The Department of Justice is calling a large number of RIAs and professionals working with RIAs, and that’s raising broader questions about what will happen to the $26 billion Charles Schwab-TD Ameritrade merger.
The calls are part of the second request in the discovery procedure staged by the DOJ’s Antitrust Division, which is charged with reviewing mergers and acquisitions that could have anticompetitive results.
“A second request is typical for a deal of this size, and we are not surprised the government would ask for more information and time to review it,” according to a statement from Schwab, which remains upbeat on the deal’s approval.
Not so fast, some industry sources say. “There are many advisors and others who think this deal would be terrible for investors and for RIAs,” said Tim Welsh, head of Nexus Strategy, a consulting firm.
“It’s really no shoo-in,” Welsh explained. “The odds against it have gone up quite a bit.”
The merger would unite about 14,000 of the country’s 20,000 RIAs, he says, adding that some of these 14,000 RIAs use more than one custodian.
Schwab has an estimated 50% market share as an RIA custodian; TD Ameritrade’s is roughly 15% to 20%, and Fidelity has about 25%.
“We continue to believe the transaction will be beneficial to investors and to the registered investment advisors who serve them … ,” Schwab said. “The industry is, and will remain, dynamically competitive, and we believe combining our two companies will give us the opportunity to enhance our services to all of our clients, including individual investors and RIAs.”
The deal was discussed by officials and advisors extensively at TD Ameritrade Institutional’s recent National LINC event in Orlando, Florida.
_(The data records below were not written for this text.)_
-- ==== Sys2Proof/Laws/Exec.lean ====
section
/-! SUPPORT. The effects of the shared ends of the meanings, in the terms of Safety. -/

namespace Sys2Proof.Machine

/-- An ARM instruction whose condition passes runs its body (R356). -/
theorem armCond_pass {c : Cond} {s : State} (h : condHolds c s.cpu.cpsr = true) (b : Except Fault State) :
    armCond c s b = answer b := by simp [armCond, h]

/-- An ARM instruction whose condition fails only advances (R357). -/
theorem armCond_fail {c : Cond} {s : State} (h : condHolds c s.cpu.cpsr = false) (b : Except Fault State) :
    armCond c s b = .next s.skip := by simp [armCond, h]

theorem completes_ok {s : State} {P : State → Prop} (h : P s) : Completes (answer (.ok s)) P := ⟨s, rfl, h⟩

theorem completes_next {s : State} {P : State → Prop} (h : P s) : Completes (.next s) P := ⟨s, rfl, h⟩

/-! ### Registers written -/

theorem Wrote.nil (s t : State) (h : t.cpu.gpr = s.cpu.gpr) (hw : t.cpu.written = s.cpu.written) : Wrote s t [] :=
  fun k => by simp [h, hw]

theorem Wrote.setRegOf (s : State) (m : BitVec 5) (i : RegNo) (v : Word) (hi : i ≠ 15#4) :
    Wrote s (s.setRegOf m i v) [(phys m i, v)] := by
  intro k
  rw [State.get_setRegOf s m i v k hi, State.written_setRegOf s m i v k hi]
  by_cases h : k = phys m i
  · simp [h]
  · simp [h, List.lookup, beq_eq_false_iff_ne.mpr h]

/-- A later register write comes first in the list. -/
theorem Wrote.cons {s t : State} {ds : List (Fin 30 × Word)} (h : Wrote s t ds) (m : BitVec 5) (i : RegNo) (v : Word)
    (hi : i ≠ 15#4) : Wrote s (t.setRegOf m i v) ((phys m i, v) :: ds) := by
  intro k
  rw [State.get_setRegOf t m i v k hi, State.written_setRegOf t m i v k hi]
  by_cases hk : k = phys m i
  · simp [hk]
  · rw [if_neg hk, List.lookup, beq_eq_false_iff_ne.mpr hk]; simpa [hk] using h k

theorem Wrote.of_gpr {s t u : State} {ds : List (Fin 30 × Word)} (h : Wrote s t ds) (hg : u.cpu.gpr = t.cpu.gpr)
    (hw : u.cpu.written = t.cpu.written) : Wrote s u ds := fun k => by rw [hg, hw]; exact h k

/-! ### The ends of register instructions -/

/-- Cycles, status, program counter: no general register written. -/
theorem Effect.status (s : State) (k : Nat) (p : Psr) (a : Word) :
    Effect s (((s.bill k).setCpsr p).setPc a) [] p a :=
  ⟨⟨.nil _ _ rfl rfl, rfl, rfl, rfl, rfl⟩, rfl, fun _ => rfl⟩

/-- Cycles, one register of the current mode, status, program counter. -/
theorem Effect.write (s : State) (k : Nat) (rd : RegNo) (v : Word) (p : Psr) (a : Word) (h : rd ≠ 15#4) :
    Effect s ((((s.bill k).setReg rd v).setCpsr p).setPc a) [(s.here rd, v)] p a := by
  refine ⟨⟨(Wrote.setRegOf s s.cpu.cpsr.mode rd v h).of_gpr ?_ ?_, rfl, rfl, ?_, ?_⟩, ?_, fun _ => ?_⟩
  all_goals simp only [State.setReg_def, State.setRegOf, if_neg h, OnlyCpu]; rfl

/-- The same without a status write. -/
theorem Effect.writeKeep (s : State) (k : Nat) (rd : RegNo) (v : Word) (a : Word) (h : rd ≠ 15#4) :
    Effect s (((s.bill k).setReg rd v).setPc a) [(s.here rd, v)] s.cpu.cpsr a := by
  refine ⟨⟨(Wrote.setRegOf s s.cpu.cpsr.mode rd v h).of_gpr ?_ ?_, ?_, rfl, ?_, ?_⟩, ?_, fun _ => ?_⟩
  all_goals simp only [State.setReg_def, State.setRegOf, if_neg h, OnlyCpu]; rfl

theorem setArith_t (p : Psr) (o : AddOut) : (p.setArith o).t = p.t := rfl
theorem setLogical_t (p : Psr) (v : Word) (c : Bool) : (p.setLogical v c).t = p.t := rfl
theorem setNZ_t (p : Psr) (v : Word) : (p.setNZ v).t = p.t := rfl

/-- DataProcessing(w) with a destination that is not r15 (R409). -/
theorem State.writeResult_reg (s : State) (i : Instr) (sf : Bool) (rd : RegNo) (op2 : Operand2) (o : AddOut)
    (hb : badShiftAmount op2 = false) (hrd : rd ≠ 15#4) :
    Completes (answer (s.writeResult i sf rd op2 o)) fun t =>
      Effect s t [(s.here rd, o.res)] (if sf then s.cpu.cpsr.setArith o else s.cpu.cpsr)
        (s.cpu.pc + codeStep s.cpu.cpsr.t) := by
  have h1 : (s.billDataProc op2).cpu = s.cpu := rfl
  have e : s.writeResult i sf rd op2 o =
      .ok ((((s.billDataProc op2).setReg rd o.res).setFlagsIf sf o).advance) := by
    simp [State.writeResult, hb, hrd]
  rw [e]
  refine completes_ok ?_
  have hbill : ∃ k, s.billDataProc op2 = s.bill k := ⟨s.cost s.prefetch (codeWidth s.cpu.cpsr.t) true +
    (if isRegShift op2 then 1 else 0), by simp [State.billDataProc, State.billCode, State.billAccess, State.bill, Nat.add_assoc]⟩
  obtain ⟨k, hk⟩ := hbill
  rw [hk]
  unfold State.advance State.setFlagsIf
  cases sf
  · simp only [Bool.false_eq_true, if_false, State.setReg_def, State.setRegOf_cpu_pc, State.setRegOf_cpu_cpsr,
      State.bill_cpu]
    exact Effect.writeKeep s k rd o.res _ hrd
  · simp only [if_true, State.setReg_def, State.setRegOf_cpu_pc, State.setRegOf_cpu_cpsr, State.bill_cpu,
      State.setCpsr_cpu, setArith_t]
    exact Effect.write s k rd o.res _ _ hrd

/-- The comparisons (R409). -/
theorem State.testResult_ok (s : State) (i : Instr) (op2 : Operand2) (o : AddOut) (hb : badShiftAmount op2 = false) :
    Completes (answer (s.testResult i op2 o)) fun t =>
      Effect s t [] (s.cpu.cpsr.setArith o) (s.cpu.pc + codeStep s.cpu.cpsr.t) := by
  have e : s.testResult i op2 o = .ok (((s.billDataProc op2).setFlagsIf true o).advance) := by
    simp [State.testResult, hb]
  rw [e]
  refine completes_ok ?_
  exact Effect.status s (s.cost s.prefetch (codeWidth s.cpu.cpsr.t) true + (if isRegShift op2 then 1 else 0)) _ _ |>
    fun h => by
      have : ((s.billDataProc op2).setFlagsIf true o).advance = ((s.bill (s.cost s.prefetch (codeWidth s.cpu.cpsr.t)
          true + (if isRegShift op2 then 1 else 0))).setCpsr (s.cpu.cpsr.setArith o)).setPc (s.cpu.pc + codeStep s.cpu.cpsr.t) := by
        simp [State.billDataProc, State.billCode, State.billAccess, State.bill, Nat.add_assoc, State.advance,
          State.setFlagsIf, State.setCpsr, State.setPc, setArith_t]
      rw [this]; exact h

end Sys2Proof.Machine
end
Before, during and after the RIA conference, the DOJ was contacting advisors to arrange calls about it.
And one week later, Schwab CEO Walt Bettinger pledged it would not impose asset minimums or custody fees on small RIAs and has “no intention to raise them.”
While there’s plenty of competition on the retail or DIY investor side of Schwab and TD’s businesses, it’s the RIA side — which is more like an oligopoly — that has caught the DOJ’s attention.
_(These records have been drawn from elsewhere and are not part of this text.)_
-- ==== Sys2Proof/Tests/Slice0.lean ====
section
/-! SUPPORT. The model's own tests: ill-formed terms, words of every row, the spec's examples run for one step, and a
witness for the hypotheses of every statement. -/

namespace Sys2Proof.Tests

open Sys2Proof.Machine

set_option Elab.async false

/-! ### Well-formedness -/

/-- A post-indexed single transfer with w = 1 is the T row's word (R265), and a Thumb branch has no condition AL (R296). -/
theorem test_ill_formed_terms :
    (Instr.str .al false true true 1#4 0#4 (.imm 4#12)).wellFormed = false ∧
    (Instr.ldr .al false true true 1#4 0#4 (.imm 4#12)).wellFormed = false ∧
    (Instr.strb .al false true true 1#4 0#4 (.imm 4#12)).wellFormed = false ∧
    (Instr.ldrb .al false true true 1#4 0#4 (.imm 4#12)).wellFormed = false ∧
    (Instr.tBcond .al 0#8).wellFormed = false := by decide

/-! ### Decoding -/

/-- ARM branches and status transfers: words written out from the encodings of 30_encoding.md. -/
theorem test_decode_arm_branches_and_status_transfers :
    decodeArm 0xE12FFF10#32 = .ok (.bx .al 0#4) ∧
    decodeArm 0xEAFFFFFE#32 = .ok (.b .al 0xFFFFFE#24) ∧
    decodeArm 0xEB0003FE#32 = .ok (.bl .al 0x3FE#24) ∧
    decodeArm 0xEF000005#32 = .ok (.swi .al 5#24) ∧
    decodeArm 0xE10F0000#32 = .ok (.mrs .al false 0#4) ∧
    decodeArm 0xE14F0000#32 = .ok (.mrs .al true 0#4) ∧
    decodeArm 0xE129F000#32 = .ok (.msrCpsrReg .al 9#4 0#4) ∧
    decodeArm 0xE169F000#32 = .ok (.msrSpsrReg .al 9#4 0#4) ∧
    decodeArm 0xE321F012#32 = .ok (.msrCpsrImm .al 1#4 0#4 0x12#8) ∧
    decodeArm 0xE368F20F#32 = .ok (.msrSpsrImm .al 8#4 2#4 0x0F#8) ∧
    decodeArm 0xE6000010#32 = .ok (.undefinedArm .al 0#20 0#4) ∧
    decodeArm 0xEC100100#32 = .ok (.ldcStc .al 0x0100100#25) ∧
    decodeArm 0xEE010203#32 = .ok (.cdp .al 0x810#19 3#4) ∧
    decodeArm 0xEE010F10#32 = .ok (.mcrMrc .al 0x878#19 0#4) := by
  and_intros <;> rfl

/-- ARM multiplies and swaps: words written out from the encodings of 30_encoding.md. -/
theorem test_decode_arm_multiplies_and_swaps :
    decodeArm 0xE0030291#32 = .ok (.mul .al false 3#4 0#4 2#4 1#4) ∧
    decodeArm 0xE0203291#32 = .ok (.mla .al false 0#4 3#4 2#4 1#4) ∧
    decodeArm 0xE0810392#32 = .ok (.umull .al false 1#4 0#4 3#4 2#4) ∧
    decodeArm 0xE0A10392#32 = .ok (.umlal .al false 1#4 0#4 3#4 2#4) ∧
    decodeArm 0xE0C10392#32 = .ok (.smull .al false 1#4 0#4 3#4 2#4) ∧
    decodeArm 0xE0F10392#32 = .ok (.smlal .al true 1#4 0#4 3#4 2#4) ∧
    decodeArm 0xE1001092#32 = .ok (.swp .al 0#4 1#4 2#4) ∧
    decodeArm 0xE1401092#32 = .ok (.swpb .al 0#4 1#4 2#4) := by
  and_intros <;> rfl

/-- ARM halfword transfers: words written out from the encodings of 30_encoding.md. -/
theorem test_decode_arm_halfword_transfers :
    decodeArm 0xE18100B2#32 = .ok (.strhReg .al true true false 1#4 0#4 2#4) ∧
    decodeArm 0xE19100B2#32 = .ok (.ldrhReg .al true true false 1#4 0#4 2#4) ∧
    decodeArm 0xE13100D2#32 = .ok (.ldrsbReg .al true false true 1#4 0#4 2#4) ∧
    decodeArm 0xE01100F2#32 = .ok (.ldrshReg .al false false false 1#4 0#4 2#4) ∧
    decodeArm 0xE1C101B2#32 = .ok (.strhImm .al true true false 1#4 0#4 0x12#8) ∧
    decodeArm 0xE1D101B2#32 = .ok (.ldrhImm .al true true false 1#4 0#4 0x12#8) ∧
    decodeArm 0xE1D101D2#32 = .ok (.ldrsbImm .al true true false 1#4 0#4 0x12#8) ∧
    decodeArm 0xE1D101F2#32 = .ok (.ldrshImm .al true true false 1#4 0#4 0x12#8) := by
  and_intros <;> rfl

/-- ARM data processing: words written out from the encodings of 30_encoding.md. -/
theorem test_decode_arm_data_processing :
    decodeArm 0xE2010001#32 = .ok (.and .al false 1#4 0#4 (.imm 0#4 1#8)) ∧
    decodeArm 0xE2210001#32 = .ok (.eor .al false 1#4 0#4 (.imm 0#4 1#8)) ∧
    decodeArm 0xE2410001#32 = .ok (.sub .al false 1#4 0#4 (.imm 0#4 1#8)) ∧
    decodeArm 0xE2610001#32 = .ok (.rsb .al false 1#4 0#4 (.imm 0#4 1#8)) ∧
    decodeArm 0xE2810001#32 = .ok (.add .al false 1#4 0#4 (.imm 0#4 1#8)) ∧
    decodeArm 0xE2A10001#32 = .ok (.adc .al false 1#4 0#4 (.imm 0#4 1#8)) ∧
    decodeArm 0xE2C10001#32 = .ok (.sbc .al false 1#4 0#4 (.imm 0#4 1#8)) ∧
    decodeArm 0xE2E10001#32 = .ok (.rsc .al false 1#4 0#4 (.imm 0#4 1#8)) ∧
    decodeArm 0xE3110001#32 = .ok (.tst .al 1#4 0#4 (.imm 0#4 1#8)) ∧
    decodeArm 0xE3310001#32 = .ok (.teq .al 1#4 0#4 (.imm 0#4 1#8)) ∧
    decodeArm 0xE3510001#32 = .ok (.cmp .al 1#4 0#4 (.imm 0#4 1#8)) ∧
    decodeArm 0xE3710001#32 = .ok (.cmn .al 1#4 0#4 (.imm 0#4 1#8)) ∧
    decodeArm 0xE3810001#32 = .ok (.orr .al false 1#4 0#4 (.imm 0#4 1#8)) ∧
    decodeArm 0xE3A10001#32 = .ok (.mov .al false 1#4 0#4 (.imm 0#4 1#8)) ∧
    decodeArm 0xE3C10001#32 = .ok (.bic .al false 1#4 0#4 (.imm 0#4 1#8)) ∧
    decodeArm 0xE3E10001#32 = .ok (.mvn .al false 1#4 0#4 (.imm 0#4 1#8)) ∧
    decodeArm 0x01B00271#32 = .ok (.mov .eq true 0#4 0#4 (.regReg 2#4 .ror 1#4)) ∧
    decodeArm 0xE1810242#32 = .ok (.orr .al false 1#4 0#4 (.regImm 4#5 .asr 2#4)) := by
  and_intros <;> rfl

/-- ARM single and block transfers: words written out from the encodings of 30_encoding.md. -/
theorem test_decode_arm_single_and_block_transfers :
    decodeArm 0xE5810004#32 = .ok (.str .al true true false 1#4 0#4 (.imm 4#12)) ∧
    decodeArm 0xE5910004#32 = .ok (.ldr .al true true false 1#4 0#4 (.imm 4#12)) ∧
    decodeArm 0xE5C10004#32 = .ok (.strb .al true true false 1#4 0#4 (.imm 4#12)) ∧
    decodeArm 0xE5510004#32 = .ok (.ldrb .al true false false 1#4 0#4 (.imm 4#12)) ∧
    decodeArm 0xE4A10004#32 = .ok (.strt .al true 1#4 0#4 (.imm 4#12)) ∧
    decodeArm 0xE4310004#32 = .ok (.ldrt .al false 1#4 0#4 (.imm 4#12)) ∧
    decodeArm 0xE4E10004#32 = .ok (.strbt .al true 1#4 0#4 (.imm 4#12)) ∧
    decodeArm 0xE4F10004#32 = .ok (.ldrbt .al true 1#4 0#4 (.imm 4#12)) ∧
    decodeArm 0xE7310182#32 = .ok (.ldr .al true false true 1#4 0#4 (.reg 3#5 .lsl 2#4)) ∧
    decodeArm 0xE92D4003#32 = .ok (.stm .al true false false true 13#4 0x4003#16) ∧
    decodeArm 0xE8BD8003#32 = .ok (.ldm .al false true false true 13#4 0x8003#16) ∧
    decodeArm 0xE9D10006#32 = .ok (.ldm .al true true true false 1#4 0x0006#16) := by
  and_intros <;> rfl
With so few players in the RIA space, the loss of one party “means prices are going to go up for the advisor and/or the end client and service is going to go down,” said Ryan Hughes of Bull Oak Capital.
Hughes says he isn’t holding his breath that the DOJ will block the merger. “When was the last time a merger got blocked?”
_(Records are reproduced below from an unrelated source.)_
/-- What ends a descriptor: status, RESULT and SKIPPED (R302, R307, R318). -/
structure Ending where
  status : Nat
  result : W64
  skipped : Bool
deriving DecidableEq, Repr, Inhabited

/-- The progress of a started descriptor (R307): a COPY holds what it has asked for and written, its reads out, the SEQ of the WRITEs whose WACKs it awaits, and
the bytes that have arrived. -/
inductive Prog where
  | plain
  | copy (asked wrote out : Nat) (wacks : List W16) (got : Mem) (have_ : List (Nat × Nat))
  | launch (gate : Bool) (targets reported : Nat) (live : List (Nat × Nat)) (exits : List (Nat × Nat)) (started : Nat)
      (fails : List (Nat × Nat))
  | load (targets ended skipped loaded : Nat) (fails : List (Nat × Nat)) (lost : List Nat)
  | wait (out : Bool) (lastRead : Nat)
  | barrier
  | fence (out : Nat)
deriving DecidableEq, Repr, Inhabited

/-- A descriptor in flight (R306). -/
structure InFl where
  d : Desc
  prog : Prog
  fin : Option Ending
deriving DecidableEq, Repr, Inhabited

/-- The states of a context (R293). -/
inductive CtxSt where
  | free | ready | active | halted | resetting
deriving DecidableEq, Repr, Inhabited

/-- A context (R293 to R306, R525). -/
structure Ctx where
  st : CtxSt := .free
  epoch : Nat := 0
  cfg : CtxCfg := {}
  /-- CTX_STATUS.CAUSE and STATUS, CTX_FAULT INDEX, TILEV, TILE (R295). -/
  cause : Nat := 0
  status : Nat := 0
  findex : W16 := 0
  ftile : Option Nat := none
  sqHead : W32 := 0
  sqTail : W32 := 0
  cqTail : W32 := 0
  cqHead : W32 := 0
  /-- A completion interrupt has been sent since the last CQ_HEAD write (R305). -/
  irqSent : Bool := false
  /-- Descriptors for which reads have been issued (R301). -/
  asked : W32 := 0
  /-- Fetched descriptors not yet started, and descriptors in flight, oldest first (R306). -/
  ready : List Desc := []
  inflight : List InFl := []
  /-- The step watchdog's start, while it runs (R321). -/
  wdogAt : Nat := 0
  /-- Policy of the context: MODE, AUDN, THETA (R132). -/
  mode : Nat := 0
  audn : Nat := 0
  theta : W32 := 0
  /-- Ports that carried space 4 writes since the last FENCE (R316). -/
  ports4 : List Nat := []
  /-- A warm reset restarts the context; its restart ends with it (R298, R337). -/
  byWarm : Bool := false
  /-- During a restart: the endpoints, sites by their place and edge dies by 512 + id, whose epoch tables hold the new epoch, and whether EPOCH is still to rise
  (R222, R223, R297). -/
  told : List Nat := []
  epochDue : Bool := false
  /-- The 64-bit prediction counters (R156, R525). -/
  pexec : W64 := 0
  pskipcol : W64 := 0
  pprobes : W64 := 0
  pprobepos : W64 := 0
  pmadeup : W64 := 0
  paudits : W64 := 0
  paudpred : W64 := 0
  paudseen : W64 := 0
  paudlost : W64 := 0
  paudfalse : W64 := 0
deriving DecidableEq, Repr, Inhabited

/-- A cause of a context fault that has arisen and is not yet acted on (R319): context, CAUSE, descriptor with its ending, tile. -/
structure FaultNote where
  ctx : Nat
  cause : Nat
  n : Option W32
  ending : Option Ending
  tile : Option Nat
deriving DecidableEq, Repr, Inhabited

/-- What a tracker of a PCIe edge die reads for (R323); a gate read keeps the policy that its LAUNCH met at its start (R132). -/
inductive EdgeFor where
  | copy (n : W32) (at_ len : Nat)
  | wait (n : W32)
  | gate (n : W32) (mode audn : Nat) (theta : W32)
  | dbg
deriving DecidableEq, Repr, Inhabited

/-- A tracker of a PCIe edge die (R323). -/
structure ETrk where
  id : Nat
  ctx : Nat
  epoch : Nat
  part : Nat
  seq : W16
  for_ : EdgeFor
  since : Nat
  ended : Bool
deriving DecidableEq, Repr, Inhabited

/-- A host window (R324). -/
structure Win where
  base : Nat := 0
  pages : Nat := 0
  en : Bool := false
  part : Nat := 0
  oneCtx : Bool := false
  port : Nat := 0
  mode : Nat := 0
  ctx : Nat := 0
deriving DecidableEq, Repr, Inhabited

/-- A barrier (R316, R361): COUNT of its round, arrivals so far, and who waits (for a rick barrier, the panels). -/
structure Barrier where
  count : Nat := 0
  arrived : Nat := 0
  waiters : List (Nat × W32) := []
deriving DecidableEq, Repr, Inhabited

/-- The event ring (R327 to R330). -/
structure EvtRing where
  base : Nat := 0
  log2 : Nat := 0
  en : Bool := false
  irqEn : Bool := false
  port : Nat := 0
  vec : Nat := 0
  tail : W32 := 0
  head : W32 := 0
  lost : W32 := 0
  /-- Events lost since the last EVT_OVERFLOW record, and whether a message was sent since the last EVT_HEAD write. -/
  since : Nat := 0
  sent : Bool := false
deriving DecidableEq, Repr, Inhabited

/-- The telemetry ring (R430, R435). -/
structure TelRing where
  base : Nat := 0
  log2 : Nat := 0
  shadow : Nat := 0
  en : Bool := false
  irqEn : Bool := false
  port : Nat := 0
  kmask : BitVec 7 := 0x7F
  vec : Nat := 0
  tail : W32 := 0
  head : W32 := 0
  lost : W32 := 0
  since : Nat := 0
  sent : Bool := false
  /-- Records of descriptors of the present millisecond, by KIND, which wait for its end (R430). -/
  held : List (Nat × List Nat) := []
deriving DecidableEq, Repr, Inhabited

/-- The host side (R285 to R331). -/
structure HostIf where
  ports : Tbl Port := []
  ctxs : Tbl Ctx := []
  wins : Tbl Win := []
  evt : EvtRing := {}
  tel : TelRing := {}
  /-- Everything sent to the host, oldest first (R326). -/
  out : List HostTxn := []
  reads : List HostRead := []
  nextRead : Nat := 0
  /-- Trackers of PE-0 and PE-1 (R323). -/
  etrk0 : List ETrk := []
  etrk1 : List ETrk := []
  nextTag : Nat := 0
  /-- The context that each PCIe edge die serves first when places are short (R306). -/
  turns : Tbl Nat := []
  faults : List FaultNote := []
  /-- Partition barriers by partition × 64 + ID (R316). -/
  bars : Tbl Barrier := []
deriving DecidableEq, Repr, Inhabited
While the DOJ just approved the $26 billion tie-up of T-Mobile and Sprint, it did block Novelis’ proposed purchase of Aleris in September to “preserve competition in the North American market for rolled aluminum sheet” used to make cars.
For its part, Schwab insists the transaction “will be beneficial to investors and to the registered investment advisors (RIAs) who serve them.”
What does it take to become a custodian for RIAs? About $15 million to get the regulatory and other structure in place, Hughes says, along with product knowledge and a fairly robust offering of products and services.
The three pillars of offerings for RIAs, says Welsh, are technology, service and advocacy. The deal is likely to stifle innovation and downgrade service (especially to smaller RIAs), he says.
“How can you justify spending money [on service] without the corresponding revenue stream?” he asked. As a result, some advisors could be pushed to call centers, where wait times “could go as long as, like, 58 minutes,” Welsh said.
As for RIA advocacy, Schwab “is not likely to be a cheerleader” for smaller advisors, he added.
It’s possible the government could ask Schwab to spin off TD’s RIA business or to sell it, the consultant says.
“This is not a slam dunk,” Welsh said. And if the merger falls through, TD is owed about $1 billion. “The stakes are beyond normal.”
Schwab “continue[s] to cooperate fully with the DOJ in its review,” the firm said. “We continue to expect that the transaction will close in the second half of 2020. Planning for the integration will continue.”